§ WHAT THIS TASK INVOLVES:
Among the lines of data below, reproduce only those from the one with "x[b] at x[a]. -/" through the one with "fun a b _ hw => ⟨decodes_of_formRR decode_storeIndirect", exactly as they stand, both ends included.

(ENTRIES PROVIDED)

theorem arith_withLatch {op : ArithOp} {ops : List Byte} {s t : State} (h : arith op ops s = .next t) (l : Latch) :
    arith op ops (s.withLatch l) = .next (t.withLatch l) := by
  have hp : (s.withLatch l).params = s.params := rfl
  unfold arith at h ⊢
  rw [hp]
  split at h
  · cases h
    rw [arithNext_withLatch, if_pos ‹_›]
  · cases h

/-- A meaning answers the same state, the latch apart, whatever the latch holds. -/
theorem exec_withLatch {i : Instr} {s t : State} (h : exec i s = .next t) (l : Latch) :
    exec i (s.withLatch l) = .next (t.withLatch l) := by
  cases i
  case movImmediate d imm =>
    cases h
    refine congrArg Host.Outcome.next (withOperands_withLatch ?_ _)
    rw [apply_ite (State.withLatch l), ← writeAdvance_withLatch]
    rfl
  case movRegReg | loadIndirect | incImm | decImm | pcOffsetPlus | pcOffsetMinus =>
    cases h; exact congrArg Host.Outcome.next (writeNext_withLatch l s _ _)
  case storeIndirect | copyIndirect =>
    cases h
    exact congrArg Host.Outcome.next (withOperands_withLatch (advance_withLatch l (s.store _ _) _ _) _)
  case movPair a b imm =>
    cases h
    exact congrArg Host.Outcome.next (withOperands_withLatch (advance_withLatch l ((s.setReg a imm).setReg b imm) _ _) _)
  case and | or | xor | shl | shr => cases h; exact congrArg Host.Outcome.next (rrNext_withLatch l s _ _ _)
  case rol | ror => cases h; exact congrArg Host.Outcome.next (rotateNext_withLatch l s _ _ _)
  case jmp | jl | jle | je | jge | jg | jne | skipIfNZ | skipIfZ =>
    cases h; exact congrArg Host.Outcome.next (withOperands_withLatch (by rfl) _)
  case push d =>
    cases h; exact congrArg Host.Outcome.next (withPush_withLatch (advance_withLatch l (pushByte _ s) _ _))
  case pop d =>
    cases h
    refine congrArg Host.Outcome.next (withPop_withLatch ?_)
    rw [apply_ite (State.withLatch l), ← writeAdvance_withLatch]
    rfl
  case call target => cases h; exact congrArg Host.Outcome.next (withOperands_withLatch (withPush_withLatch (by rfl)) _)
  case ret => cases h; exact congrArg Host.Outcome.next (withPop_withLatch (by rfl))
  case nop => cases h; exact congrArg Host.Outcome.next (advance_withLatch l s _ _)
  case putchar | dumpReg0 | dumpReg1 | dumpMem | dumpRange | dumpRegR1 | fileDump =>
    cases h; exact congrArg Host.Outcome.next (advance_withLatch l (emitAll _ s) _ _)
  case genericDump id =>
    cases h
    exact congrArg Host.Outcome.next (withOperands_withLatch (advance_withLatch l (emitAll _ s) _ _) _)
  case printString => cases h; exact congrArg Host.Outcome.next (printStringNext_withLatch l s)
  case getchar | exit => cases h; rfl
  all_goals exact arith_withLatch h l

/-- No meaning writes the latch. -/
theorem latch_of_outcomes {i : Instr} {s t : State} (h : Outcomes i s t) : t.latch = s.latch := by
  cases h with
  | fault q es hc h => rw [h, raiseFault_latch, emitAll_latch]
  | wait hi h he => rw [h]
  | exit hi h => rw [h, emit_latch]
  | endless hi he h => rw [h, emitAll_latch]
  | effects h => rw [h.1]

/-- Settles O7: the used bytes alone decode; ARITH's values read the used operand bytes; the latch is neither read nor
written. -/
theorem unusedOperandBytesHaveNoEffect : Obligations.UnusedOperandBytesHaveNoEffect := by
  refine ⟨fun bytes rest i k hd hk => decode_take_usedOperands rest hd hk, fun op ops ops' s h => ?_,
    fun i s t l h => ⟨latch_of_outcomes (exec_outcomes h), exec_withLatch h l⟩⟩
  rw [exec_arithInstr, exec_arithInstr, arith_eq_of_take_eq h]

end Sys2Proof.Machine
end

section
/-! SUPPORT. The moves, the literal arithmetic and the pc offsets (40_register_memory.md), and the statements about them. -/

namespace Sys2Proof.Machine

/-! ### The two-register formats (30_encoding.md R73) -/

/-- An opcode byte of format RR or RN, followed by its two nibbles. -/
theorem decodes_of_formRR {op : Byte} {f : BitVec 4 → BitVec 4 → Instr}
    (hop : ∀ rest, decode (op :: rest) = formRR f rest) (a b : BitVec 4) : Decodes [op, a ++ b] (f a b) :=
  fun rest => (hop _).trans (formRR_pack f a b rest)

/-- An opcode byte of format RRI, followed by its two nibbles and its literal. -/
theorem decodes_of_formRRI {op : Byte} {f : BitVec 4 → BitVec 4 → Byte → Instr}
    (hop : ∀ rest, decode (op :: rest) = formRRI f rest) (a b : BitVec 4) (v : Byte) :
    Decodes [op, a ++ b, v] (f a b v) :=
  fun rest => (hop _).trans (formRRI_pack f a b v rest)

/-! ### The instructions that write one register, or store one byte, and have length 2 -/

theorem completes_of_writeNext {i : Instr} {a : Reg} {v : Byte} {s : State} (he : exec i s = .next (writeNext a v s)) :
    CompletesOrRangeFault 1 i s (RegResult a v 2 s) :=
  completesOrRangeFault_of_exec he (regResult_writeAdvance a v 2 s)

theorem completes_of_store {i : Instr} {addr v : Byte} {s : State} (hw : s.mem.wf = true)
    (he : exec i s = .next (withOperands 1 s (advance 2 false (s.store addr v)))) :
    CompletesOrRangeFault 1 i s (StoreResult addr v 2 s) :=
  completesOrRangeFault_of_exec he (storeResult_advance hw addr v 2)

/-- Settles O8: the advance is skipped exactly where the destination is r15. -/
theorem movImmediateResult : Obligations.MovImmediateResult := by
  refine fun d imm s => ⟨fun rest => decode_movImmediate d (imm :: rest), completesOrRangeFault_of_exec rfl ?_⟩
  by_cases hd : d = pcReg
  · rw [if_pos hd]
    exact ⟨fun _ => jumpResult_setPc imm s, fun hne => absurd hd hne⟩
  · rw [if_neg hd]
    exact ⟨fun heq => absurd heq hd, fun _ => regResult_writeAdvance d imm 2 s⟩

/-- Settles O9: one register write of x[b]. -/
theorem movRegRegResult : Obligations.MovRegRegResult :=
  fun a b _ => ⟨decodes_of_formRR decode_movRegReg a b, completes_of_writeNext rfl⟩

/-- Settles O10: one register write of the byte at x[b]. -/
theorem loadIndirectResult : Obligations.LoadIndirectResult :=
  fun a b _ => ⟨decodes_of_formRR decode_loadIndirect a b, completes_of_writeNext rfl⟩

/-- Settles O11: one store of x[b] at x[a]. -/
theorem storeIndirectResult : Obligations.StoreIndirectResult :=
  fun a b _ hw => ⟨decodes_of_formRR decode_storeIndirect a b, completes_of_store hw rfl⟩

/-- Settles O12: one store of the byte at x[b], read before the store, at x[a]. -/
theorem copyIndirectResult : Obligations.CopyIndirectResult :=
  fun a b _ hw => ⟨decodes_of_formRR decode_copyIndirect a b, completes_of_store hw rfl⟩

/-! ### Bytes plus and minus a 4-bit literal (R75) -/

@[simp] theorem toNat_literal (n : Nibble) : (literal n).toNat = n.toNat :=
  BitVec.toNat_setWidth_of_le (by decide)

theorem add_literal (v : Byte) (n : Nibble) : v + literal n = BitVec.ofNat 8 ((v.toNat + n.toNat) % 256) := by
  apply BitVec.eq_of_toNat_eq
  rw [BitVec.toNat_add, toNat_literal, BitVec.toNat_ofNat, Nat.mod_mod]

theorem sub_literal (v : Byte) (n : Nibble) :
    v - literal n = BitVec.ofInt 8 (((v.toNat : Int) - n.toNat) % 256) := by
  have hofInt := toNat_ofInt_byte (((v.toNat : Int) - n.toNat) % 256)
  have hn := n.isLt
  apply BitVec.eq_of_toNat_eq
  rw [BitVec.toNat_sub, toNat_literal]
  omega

(End ENTRIES PROVIDED)

§ SOLUTION TO THIS TASK:
/-- Settles O11: one store of x[b] at x[a]. -/
theorem storeIndirectResult : Obligations.StoreIndirectResult :=
  fun a b _ hw => ⟨decodes_of_formRR decode_storeIndirect a b, completes_of_store hw rfl⟩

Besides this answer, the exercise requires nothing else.